But I kept this to myself. Particularly keeping it from the senior Princes who came to talk to me in the final few days before our graduation, when we c
adets had to choose our future paths.
There were more visitors than I expected, starting with the Marine garrison commander, Prince Glemri. She dropped in while I was hanging out with the mekbi trooper door guard at station seven, punishment for what would probably be my last fling at tardiness.
“Cadet Khemri, I’m glad to find you here,” she said. “I’ve been meaning to talk to you.”
“Yes, sir,” I said stiffly, standing at attention in line with the motionless troopers.
“Stand easy,” she said. “This is just a chat. I wanted to talk to you about possibly signing up for Marine training. What are your plans?”
I had got smarter over the course of my year, so I didn’t spit on the ground and declare I’d never be a Marine or anything dumb like that. Instead I wrinkled my forehead thoughtfully before answering.
“I’m not sure, sir. I’m evaluating all possibilities.”
“You did well against the Sad-Eyes. And I know you can understand trooper talk.”
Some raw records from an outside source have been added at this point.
/-- What TRIPSEL presents of HI and LO (R107). -/
def tripSel (sel : Nat) (hi lo : Bool) : Bool := match sel with
  | 1 => hi
  | 2 => lo
  | 3 => hi || lo
  | _ => false

/-- Event sources and trip source follow HI, LO and blanking (R107, R108, R131). -/
def contOutputs (d : Dev) (k : Nat) : Dev :=
  let hi := contHi d k
  let lo := contLo d k
  let bl := contBlanked d k
  let pass := !(bl && (compOf d k).blkEv)
  let d1 := setLevel (setLevel (setLevel d (896 + 4 * k) (hi && pass)) (897 + 4 * k) (lo && pass)) (898 + 4 * k) ((hi || lo) && pass)
  setLive d1 k (compOn d k && !gb d (CONT_CFG.MODE (k / 16) (k % 16)) && !bl && tripSel (gf d (CONT_CFG.TRIPSEL (k / 16) (k % 16))) hi lo)

/-! ### Thresholds in use (R109, R110) -/

/-- Loads settled by `now`: the value the last of them left, and the loads still moving. A threshold on its way to a newer
load never moves back toward an older one (R110). -/
def settleLoads (now use : Nat) : List (Nat × Nat) → Nat × List (Nat × Nat)
  | [] => (use, [])
  | (t, v) :: r =>
    if t ≤ now then
      let w := (r.getLast?.map (·.2)).getD v
      settleLoads now (if min use w ≤ v ∧ v ≤ max use w then v else use) r
    else (use, (t, v) :: r)

/-- A threshold that moves to its newest load: at a free place between its present value and the new one (R110). -/
def moveThr (d : Dev) (use : Nat) (loads : List (Nat × Nat)) : Dev × Nat × List (Nat × Nat) :=
  let (u, rest) := settleLoads d.now use loads
  match rest.getLast? with
  | none => (d, u, [])
  | some (_, v) =>
    let (d1, w) := takeFree d
    let lo := min u v
    (d1, lo + w.toNat % (max u v - lo + 1), rest)

/-- H_eff at the present tick (R109). -/
def hEff (d : Dev) (k : Nat) : Nat :=
  let h := gf d (CONT_THR.THRH (k / 16) (k % 16))
  match (compOf d k).ramp with
  | some (t0, slope, _) => h - slope * (d.now - t0) / 65536
  | none => h

/-- Ticks in which a ramp load of the DAC settles (chapter 22). -/
def dacSettle : Nat := 30

/-! ### Measurement results (R160) -/

def outInit : OutSt := ⟨false, 0, 0, none, none, none⟩
def never : Word := 0x1FFFFFFF#36
def pairInit : PairSt where
  shA := never
  shB := never
  shHt := 0
  unoffered := false
  lates := []
  landAt := 0
  rankA := 0
  rankB := 0
  rankHA := 0
  rankHB := 0
  groupOffer := false
  nextA := none
  nextB := none
  accA := 0
  accB := 0
  carryA := false
  carryB := false
  firedA := false
  firedB := false
  ref := false
  oa := outInit
  ob := outInit
  first := true
  resume := false
  trip := false
  resumedAt := none
  guardUp := none
  guardDn := none
  guardRec := false
  measUp := none
  measDn := none
  ilk := false
  nomeasTold := false
  edgeDue := []
  src := 2
def formeInit : FormeSt := ⟨none, 0, 100, 1, 0, 0, false, false, false, [], []⟩

/-- A measurement of `m` ticks (0xFFF: hard-switched) reaches the companion pair; the comparator that FORME_TRIMn.CMP
names feeds the trim (R161, R162). -/
def giveMeas (d : Dev) (k : Nat) (rising : Bool) (m : Nat) : Dev :=
  let f := gf d (CONT_CFG.FORME (k / 16) (k % 16))
  let n := gf d (CONT_CFG.PAIR (k / 16) (k % 16))
  pf d (if rising then FORME_GMEAS.MUP f n else FORME_GMEAS.MDN f n) (min 0xFFF m)

/-- The trim's record of the period (R161). -/
def noteMeas (d : Dev) (k : Nat) (rising : Bool) (m : Nat) : Dev :=
  let f := gf d (CONT_CFG.FORME (k / 16) (k % 16))
  let n := gf d (CONT_CFG.PAIR (k / 16) (k % 16))
  if gf d (FORME_TRIM.CMP f n) = k then
    let fs := tabGet formeInit d.forme f
    let p := tabGet pairInit fs.pairs n
    let p' := if rising then { p with measUp := some m } else { p with measDn := some m }
    { d with forme := tabSet formeInit d.forme f { fs with pairs := tabSet pairInit fs.pairs n p' } }
  else d

/-- A measurement ends with the first tick of HI (rising) or LO (falling) (R160). -/
def endMeas (d : Dev) (k : Nat) : Dev :=
  match (compOf d k).meas with
  | none => d
  | some m =>
    let open_ := match m.closed with
      | none => true
      | some t => decide (t = d.now)
    if !open_ then withComp d k fun c => { c with meas := none }
    else if (if m.rising then contHi d k else contLo d k) then
      let len := d.now - m.start
      drive (noteMeas (giveMeas (withComp d k fun c => { c with meas := none }) k m.rising len) k m.rising len)
        (899 + 4 * k)
    else d

/-! ### The compared quantity (R104, R105) -/

/-- VREF of a group in microvolts (R105). -/
def vrefOf (d : Dev) (g : Nat) : Nat := if gb d (CONT_GCTL.VREF g) then 1500000 else 2500000

/-- Pins that PSEL and NSEL select, AIN numbers; no negative pin: AGND (R104). -/
def posPin (d : Dev) (k : Nat) : Nat := 36 * (k / 16) + gf d (CONT_CFG.PSEL (k / 16) (k % 16))
def negPin (d : Dev) (k : Nat) : Option Nat :=
  let n := gf d (CONT_CFG.NSEL (k / 16) (k % 16))
  if n = 0x3F then none else some (36 * (k / 16) + n)

/-- VREF × q, exactly: q is the compared quantity in DAC codes (R105). -/
def qScaled (d : Dev) (k : Nat) : Int :=
  let v := fun (p : Nat) => ((tabGet 0 d.ain p : Nat) : Int)
  match negPin d k with
  | none => v (posPin d k) * 4096
  | some p => (v (posPin d k) - v p) * 4096 + 2048 * (vrefOf d (k / 16) : Int)

/-- HI and LO under thresholds `hu` and `lu` (R106, R107). -/
def contSides (d : Dev) (k hu lu : Nat) : Bool × Bool :=
  let v : Int := vrefOf d (k / 16)
  let q := qScaled d k
  let h := (gf d (CONT_CFG.HYS (k / 16) (k % 16)) : Int)
  let on := compOn d k
  (on && (decide (q > hu * v) || (contHi d k && decide (q ≥ (hu - h) * v))),
   on && (decide (q < lu * v) || (contLo d k && decide (q ≤ (lu + h) * v))))

/-- The comparator evaluates HI and LO with the thresholds in use (R106, R107). -/
def contEval (d : Dev) (k : Nat) : Dev :=
  let c := compOf d k
  let (d1, hu, hl) := moveThr d c.hUse c.hLoads
  let (d2, lu, ll) := moveThr d1 c.lUse c.lLoads
  let d3 := withComp d2 k fun x => { x with hUse := hu, hLoads := hl, lUse := lu, lLoads := ll }
  let s := contSides d k hu lu
  let d4 := pbit (pbit d3 (CONT_LEVEL.HI (k / 16)) (k % 16) s.1) (CONT_LEVEL.LO (k / 16)) (k % 16) s.2
  endMeas (contOutputs (if compOn d k then d4 else withComp d4 k fun x => { x with meas := none }) k) k

/-- The voltage at a pin changes. -/
def setAin (d : Dev) (p v : Nat) : Dev := { d with ain := tabSet 0 d.ain p v }

/-- CONTOUR_CROSSING: the pins that the comparator compares are now at `vp` and `vn` microvolts (R104-R107). -/
def contourCrossing (d : Dev) (k vp vn : Nat) : Dev :=
  let d1 := setAin d (posPin d k) vp
  contEval (match negPin d k with
    | some p => setAin d1 p vn
    | none => d1) k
“Uh, yes sir, I can,” I replied.
“That’s not all that common—maybe only one Prince in ten gets it,” said Glemri. “And it is a prerequisite for the Marines. With that, and your early start in combat, I bet you’d be a full colonel inside ten years. Have a regiment of your own.”
“I’ll seriously think about it, sir,” I replied.
I would think about it, but I really doubted that I’d take up the offer. I liked the mekbi troopers; they were straightforward and kind of soothing to be around. But Glemri and the few other Marine officers I’d met were a bit too deadly serious. They seemed to come from the end of the Princely spectrum that lived for their profession and rated nothing else as important. I didn’t want to become a useless kind of do-nothing Prince that came at the opposite end of the spectrum, but I wasn’t ready for the kind of dedication the Marines had either.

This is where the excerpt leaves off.